■ **Brief**
Every line from the beginning of the data through the line containing "SUPPORT. Tests of" should be reproduced exactly, and no further lines should be output.

=== Extracted entries ===

-- ==== Sys2Proof/Tests/Slice0.lean ====
section
/-!
SUPPORT. Tests of the model's author, one step or one function call each. The expected results are those of 95_test_vectors.md
and of the examples in the instruction rules, or worked by hand from the rule named; words are written bit by bit from
30_encoding.md R71 and R75. After them, for each statement with hypotheses, a witness that meets them.
-/

namespace Sys2Proof.Tests

open Sys2Proof.Machine

/-! ## Well-formedness: the two class-0 words that are not SYS (30_encoding.md R76) -/

theorem test_wellformed_refuses_sys_cls : WellFormed (.sys 0x0E0#12) = false := by decide
theorem test_wellformed_refuses_sys_ret : WellFormed (.sys 0x0EE#12) = false := by decide
theorem test_wellformed_accepts_sys : WellFormed (.sys 0x0E1#12) = true := by decide

/-! ## Decoding, every constructor (30_encoding.md R71, R75) -/

theorem test_decode_class0 :
    decode 0b0000000100100011#16 = .ok (.sys 0x123#12) ∧ decode 0b0000000011100000#16 = .ok .cls ∧
    decode 0b0000000011101110#16 = .ok .ret ∧ decode 0b0000000011101111#16 = .ok (.sys 0x0EF#12) := by decide

theorem test_decode_control :
    decode 0b0001001000110100#16 = .ok (.jp 0x234#12) ∧ decode 0b0010001100000000#16 = .ok (.call 0x300#12) ∧
    decode 0b0011001101000010#16 = .ok (.seImm 3#4 0x42#8) ∧ decode 0b0100001101000010#16 = .ok (.sneImm 3#4 0x42#8) ∧
    decode 0b0101000100100000#16 = .ok (.seReg 1#4 2#4) ∧ decode 0b1001000100100000#16 = .ok (.sneReg 1#4 2#4) := by decide

theorem test_decode_arithmetic :
    decode 0b0110101010001001#16 = .ok (.ldImm 0xA#4 0x89#8) ∧ decode 0b0111000111111111#16 = .ok (.addImm 1#4 0xFF#8) ∧
    decode 0b1000000100100000#16 = .ok (.ldReg 1#4 2#4) ∧ decode 0b1000000100100001#16 = .ok (.orReg 1#4 2#4) ∧
    decode 0b1000000100100010#16 = .ok (.andReg 1#4 2#4) ∧ decode 0b1000000100100011#16 = .ok (.xorReg 1#4 2#4) ∧
    decode 0b1000000100100100#16 = .ok (.addReg 1#4 2#4) ∧ decode 0b1000000100100101#16 = .ok (.sub 1#4 2#4) ∧
    decode 0b1000000100100110#16 = .ok (.shr 1#4 2#4) ∧ decode 0b1000000100100111#16 = .ok (.subn 1#4 2#4) ∧
    decode 0b1000000100101110#16 = .ok (.shl 1#4 2#4) := by decide

theorem test_decode_random_index :
    decode 0b1010001100000000#16 = .ok (.ldI 0x300#12) ∧ decode 0b1011000100100011#16 = .ok (.jpV0 0x123#12) ∧
    decode 0b1100001100001111#16 = .ok (.rnd 3#4 0x0F#8) ∧ decode 0b1111001000011110#16 = .ok (.addI 2#4) := by decide

theorem test_decode_display : decode 0b1101000100100101#16 = .ok (.drw 1#4 2#4 5#4) := by decide

theorem test_decode_keypad_timers :
    decode 0b1110010110011110#16 = .ok (.skp 5#4) ∧ decode 0b1110010110100001#16 = .ok (.sknp 5#4) ∧
    decode 0b1111010000000111#16 = .ok (.ldVxDt 4#4) ∧ decode 0b1111001100001010#16 = .ok (.ldVxK 3#4) ∧
    decode 0b1111010000010101#16 = .ok (.ldDtVx 4#4) ∧ decode 0b1111010000011000#16 = .ok (.ldStVx 4#4) := by decide

theorem test_decode_memory :
    decode 0b1111000000101001#16 = .ok (.ldF 0#4) ∧ decode 0b1111101000110011#16 = .ok (.ldB 0xA#4) ∧
    decode 0b1111001001010101#16 = .ok (.ldMemVx 2#4) ∧ decode 0b1111001001100101#16 = .ok (.ldVxMem 2#4) := by decide

/-- 95_test_vectors.md 2.1: the invalid words listed there. -/
theorem test_decode_invalid :
    [0x5121, 0x512F, 0x9121, 0x8008, 0x800D, 0x800F, 0xE000, 0xE09F, 0xF000, 0xF090, 0xF0FF].all
      (fun n => decode (BitVec.ofNat 16 n) == .error (.invalidOpcode (BitVec.ofNat 16 n))) = true := by decide

/-- 20_memory.md R55: the byte at the lower address is bits 15-8; a lone byte is no instruction. -/
theorem test_decode_bytes :
    decodeBytes [0x12#8, 0x34#8, 0x00#8] = .ok (.jp 0x234#12, [0x00#8]) ∧ decodeBytes [0x12#8] = .error .truncated ∧
    decodeTableWord 16 0x1234 = some (.jp 0x234#12) := by decide

/-! ## One cycle -/

/-- The machine after reset with these registers. -/
def withRegs (l : List (RegIx × Byte)) : State := l.foldl (fun s p => s.setReg p.1 p.2) State.reset

/-- `I` set, and bytes stored from it up. -/
def withMem (s : State) (i : Addr) (l : List Byte) : State := (s.setI i).setMem (Memory.writeBytes s.mem i.toNat l)

/-- The answers of the environment in the first cycle. -/
def withInput (s : State) (f : CycleInput → CycleInput) : State := { s with inputs := [f CycleInput.quiet] }

/-- The state after a cycle that fetches this word. -/
def after (s : State) (w : Word) : Option State :=
  match step (s.withFetchWord 16 w.toNat) with
  | .next t => some t
  | .fault _ => none
  | .refused _ => none

/-- What is seen of the state after a cycle that fetches this word. -/
def see {α : Type} (s : State) (w : Word) (f : State → α) : Option α := (after s w).map f

/-! ### Control flow (95_test_vectors.md 2.3) -/

theorem test_sys : see State.reset 0x0123#16 (fun t => (t.pc, t.fault, t.v, t.presents)) =
    some (0x202#16, none, State.reset.v, []) := by decide
theorem test_ret : see (State.reset.setStack [0x202#16, 0x404#16]) 0x00EE#16 (fun t => (t.pc, t.stack)) =
    some (0x404#16, [0x202#16]) := by decide
theorem test_ret_underflow : see State.reset 0x00EE#16 (fun t => (t.fault, t.pc, t.stack)) =
    some (some (.stackUnderflow 0x00EE#16 0x200#16), 0x202#16, []) := by decide
theorem test_jp : see State.reset 0x1234#16 State.pc = some 0x234#16 := by decide
theorem test_call_at_15 : see (State.reset.setStack (List.replicate 15 0x300#16)) 0x2ABC#16
    (fun t => (t.pc, t.stack.length, t.stack.getLast?)) = some (0xABC#16, 16, some 0x202#16) := by decide
theorem test_call_overflow : see (State.reset.setStack (List.replicate 16 0x300#16)) 0x2ABC#16
    (fun t => (t.fault, t.pc, t.stack.length)) = some (some (.stackOverflow 0x2ABC#16 0x200#16), 0x202#16, 16) := by decide
theorem test_se_imm : see State.reset 0x3F00#16 State.pc = some 0x204#16 := by decide
theorem test_se_imm_skips_invalid_word :
    see (State.reset.setMem (Memory.writeBytes [] 0x202 [0xFF#8, 0xFF#8])) 0x3000#16 (fun t => (t.pc, t.fault)) =
      some (0x204#16, none) := by decide
theorem test_sne_imm_equal : see State.reset 0x4000#16 State.pc = some 0x202#16 := by decide
theorem test_sne_imm : see (withRegs [(0#4, 1#8)]) 0x4000#16 State.pc = some 0x204#16 := by decide
theorem test_se_reg : see (withRegs [(1#4, 7#8), (2#4, 8#8)]) 0x5120#16 State.pc = some 0x202#16 := by decide
theorem test_se_reg_same : see State.reset 0x5110#16 State.pc = some 0x204#16 := by decide
theorem test_sne_reg : see (withRegs [(1#4, 7#8), (2#4, 8#8)]) 0x9120#16 State.pc = some 0x204#16 := by decide
theorem test_sne_reg_same : see State.reset 0x9110#16 State.pc = some 0x202#16 := by decide

/-! ### Arithmetic (95_test_vectors.md W1, W2, 2.4) -/

theorem test_ld_imm : see State.reset 0x6FFF#16 (fun t => t.reg vf) = some 0xFF#8 := by decide
theorem test_add_imm_no_carry : see (withRegs [(1#4, 0xFF#8), (vf, 0x5A#8)]) 0x7101#16 (fun t => (t.reg 1#4, t.reg vf)) =
    some (0#8, 0x5A#8) := by decide
theorem test_add_imm_vf : see (withRegs [(vf, 0x10#8)]) 0x7F01#16 (fun t => t.reg vf) = some 0x11#8 := by decide
theorem test_ld_reg : see (withRegs [(2#4, 0x33#8)]) 0x8120#16 (fun t => (t.reg 1#4, t.reg 2#4)) = some (0x33#8, 0x33#8) := by decide
theorem test_or : see (withRegs [(1#4, 0x0F#8), (2#4, 0xF0#8), (vf, 0x5A#8)]) 0x8121#16 (fun t => (t.reg 1#4, t.reg vf)) =
    some (0xFF#8, 0x5A#8) := by decide
theorem test_and : see (withRegs [(1#4, 0x3C#8), (2#4, 0x0F#8)]) 0x8122#16 (fun t => t.reg 1#4) = some 0x0C#8 := by decide
theorem test_xor : see (withRegs [(1#4, 0x3C#8), (2#4, 0x0F#8)]) 0x8123#16 (fun t => t.reg 1#4) = some 0x33#8 := by decide
theorem test_xor_same : see (withRegs [(1#4, 0x3C#8)]) 0x8113#16 (fun t => t.reg 1#4) = some 0#8 := by decide
theorem test_add_reg_into_vf : see (withRegs [(vf, 0xFF#8), (1#4, 1#8)]) 0x8F14#16 (fun t => t.reg vf) = some 1#8 := by decide
theorem test_add_reg_from_vf : see (withRegs [(1#4, 0x10#8), (vf, 5#8)]) 0x81F4#16 (fun t => (t.reg 1#4, t.reg vf)) =
    some (0x15#8, 0#8) := by decide
theorem test_sub_borrow : see (withRegs [(1#4, 10#8), (2#4, 15#8)]) 0x8125#16 (fun t => (t.reg 1#4, t.reg vf)) =
    some (251#8, 0#8) := by decide
theorem test_sub_equal : see (withRegs [(1#4, 0x42#8), (2#4, 0x42#8)]) 0x8125#16 (fun t => (t.reg 1#4, t.reg vf)) =
    some (0#8, 1#8) := by decide
theorem test_shr_ignores_vy : see (withRegs [(1#4, 0x80#8), (2#4, 3#8)]) 0x8126#16 (fun t => (t.reg 1#4, t.reg vf)) =
    some (0x40#8, 0#8) := by decide
theorem test_shr_vf : see (withRegs [(vf, 3#8)]) 0x8F06#16 (fun t => t.reg vf) = some 1#8 := by decide
theorem test_subn : see (withRegs [(1#4, 1#8), (2#4, 0#8)]) 0x8127#16 (fun t => (t.reg 1#4, t.reg vf)) =
    some (0xFF#8, 0#8) := by decide
theorem test_subn_vf : see (withRegs [(vf, 3#8), (1#4, 5#8)]) 0x8F17#16 (fun t => t.reg vf) = some 1#8 := by decide
theorem test_shl_ignores_vy : see (withRegs [(1#4, 0x40#8), (2#4, 0xFF#8)]) 0x812E#16 (fun t => (t.reg 1#4, t.reg vf)) =
    some (0x80#8, 0#8) := by decide
theorem test_shl_vf : see (withRegs [(vf, 0x81#8)]) 0x8F0E#16 (fun t => t.reg vf) = some 1#8 := by decide

/-! ### Random, index, offset jump (95_test_vectors.md 2.5) -/

theorem test_rnd : see (withInput State.reset fun c => { c with random := 0x3C#8 }) 0xCFF0#16 (fun t => t.reg vf) =
    some 0x30#8 := by decide
theorem test_ld_i : see State.reset 0xAFFF#16 State.i = some 0xFFF#16 := by decide
theorem test_jp_v0 : see (withRegs [(0#4, 0xFF#8)]) 0xBFFF#16 State.pc = some 0x10FE#16 := by decide
theorem test_add_i_past_memory : see ((withRegs [(1#4, 1#8), (vf, 0x77#8)]).setI 0xFFF#16) 0xF11E#16
    (fun t => (t.i, t.reg vf)) = some (0x1000#16, 0x77#8) := by decide
theorem test_add_i_wraps : see ((withRegs [(1#4, 2#8)]).setI 0xFFFF#16) 0xF11E#16 State.i = some 1#16 := by decide

/-! ### Display (95_test_vectors.md 2.6; a row of the framebuffer is written with column 0 as bit 0) -/

theorem test_cls : see (State.reset.setFb (Vector.replicate 32 5#64)) 0x00E0#16 (fun t => (t.fb, t.presents)) =
    some (Framebuffer.clear, [Framebuffer.clear]) := by decide
/-- `FB[3,0]=1` and the byte 18 at (0,0): cell 3 is cleared, cell 4 set, and that is a collision. -/
theorem test_drw_collision :
    see (withMem (State.reset.setFb (Framebuffer.toggle Framebuffer.clear 3 0)) 0x300#16 [0x18#8]) 0xD011#16
      (fun t => (Framebuffer.row t.fb 0, t.reg vf, t.presents.length)) = some (16#64, 1#8, 1) := by decide
/-- Glyph 0 at the wrapped and clipped corner of program P5: cells 60 to 63 of row 30, 60 and 63 of row 31. -/
theorem test_drw_clips :
    see ((withRegs [(0#4, 0x7C#8), (1#4, 0x3E#8)]).setI 0x050#16) 0xD015#16
      (fun t => (Framebuffer.row t.fb 30, Framebuffer.row t.fb 31, Framebuffer.row t.fb 0, t.reg vf)) =
        some (0xF000000000000000#64, 0x9000000000000000#64, 0#64, 0#8) := by decide

/-! ### Keypad and timers (95_test_vectors.md 2.2, 2.7) -/

theorem test_skp_down : see (withInput (withRegs [(0#4, 3#8)]) fun c => { c with keysDown := 0x0008#16 }) 0xE09E#16 State.pc =
    some 0x204#16 := by decide
theorem test_skp_invalid : see (withRegs [(0#4, 0x10#8)]) 0xE09E#16 (fun t => (t.fault, t.pc)) =
    some (some (.invalidRegister 0xE09E#16 0x200#16 0x10#8), 0x202#16) := by decide
theorem test_sknp_up : see (withRegs [(0#4, 3#8)]) 0xE0A1#16 State.pc = some 0x204#16 := by decide
theorem test_sknp_invalid : see (withRegs [(0#4, 0xFF#8)]) 0xE0A1#16 State.fault =
    some (some (.invalidRegister 0xE0A1#16 0x200#16 0xFF#8)) := by decide
theorem test_wait_for_key_none : see State.reset 0xF30A#16 (fun t => (t.pc, t.reg 3#4)) = some (0x200#16, 0#8) := by decide
theorem test_wait_for_key : see (withInput (withRegs [(vf, 0x44#8)]) fun c => { c with pendingKey := some 9#4 }) 0xFF0A#16
    (fun t => (t.reg vf, t.pc)) = some (9#8, 0x202#16) := by decide
theorem test_read_timer_after_tick : see (withInput (State.reset.setDt 5#8) fun c => { c with tick := true }) 0xF007#16
    (fun t => (t.dt, t.reg 0#4)) = some (4#8, 4#8) := by decide
theorem test_set_timer_after_tick :
    see (withInput ((withRegs [(0#4, 9#8)]).setDt 5#8) fun c => { c with tick := true }) 0xF015#16 State.dt = some 9#8 := by decide
theorem test_set_sound : see (withRegs [(4#4, 5#8)]) 0xF418#16 State.st = some 5#8 := by decide
theorem test_tick_floor : see (withInput (State.reset.setSt 1#8) fun c => { c with tick := true }) 0x0000#16
    (fun t => (t.dt, t.st)) = some (0#8, 0#8) := by decide

/-! ### Memory transfer (95_test_vectors.md W3, W4, 2.8) -/

theorem test_bcd : see ((withRegs [(0#4, 137#8)]).setI 0xFFD#16) 0xF033#16
    (fun t => (t.mem.read 0xFFD, t.mem.read 0xFFE, t.mem.read 0xFFF, t.i)) = some (1#8, 3#8, 7#8, 0xFFD#16) := by decide
theorem test_bcd_out_of_range : see ((withRegs [(0#4, 137#8)]).setI 0xFFE#16) 0xF033#16
    (fun t => (t.fault, t.mem.read 0xFFE, t.mem.read 0xFFF)) =
      some (some (.memoryOutOfBounds 0xF033#16 0x200#16 0x1000), 0#8, 0#8) := by decide
theorem test_store : see ((withRegs [(0#4, 1#8), (1#4, 2#8), (2#4, 3#8), (3#4, 9#8)]).setI 0x300#16) 0xF255#16
    (fun t => (t.mem.read 0x300, t.mem.read 0x301, t.mem.read 0x302, t.mem.read 0x303, t.i)) =
      some (1#8, 2#8, 3#8, 0#8, 0x300#16) := by decide
theorem test_store_into_font : see (State.reset.setI 0x050#16) 0xF055#16 (fun t => t.mem.read 0x050) = some 0#8 := by decide
theorem test_load : see (withMem State.reset 0x300#16 [1#8, 3#8, 7#8, 8#8]) 0xF265#16
    (fun t => (t.reg 0#4, t.reg 1#4, t.reg 2#4, t.reg 3#4, t.i)) = some (1#8, 3#8, 7#8, 0#8, 0x300#16) := by decide
theorem test_load_out_of_range : see (State.reset.setI 0xFF1#16) 0xFF65#16 (fun t => (t.fault, t.v)) =
    some (some (.memoryOutOfBounds 0xFF65#16 0x200#16 0x1000), State.reset.v) := by decide
theorem test_glyph : see (withRegs [(0#4, 0x1A#8)]) 0xF029#16 State.i = some 0x082#16 := by decide

/-! ### The fetch and the run loop (95_test_vectors.md 2.2, 2.9, W10) -/

/-- Signals delivered in the first cycle. -/
def poll (p m r e q : Bool) (c : CycleInput) : CycleInput :=
  { c with poll := .signals { pause := p, toggleStepMode := m, advanceStep := r, reset := e, quit := q } }

/-- The machine after reset, launched with the debug flag. -/
def debugging : State := { State.reset with debugEnabled := true }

===

■ **Output for this task**
-- ==== Sys2Proof/Tests/Slice0.lean ====
section
/-!
SUPPORT. Tests of the model's author, one step or one function call each. The expected results are those of 95_test_vectors.md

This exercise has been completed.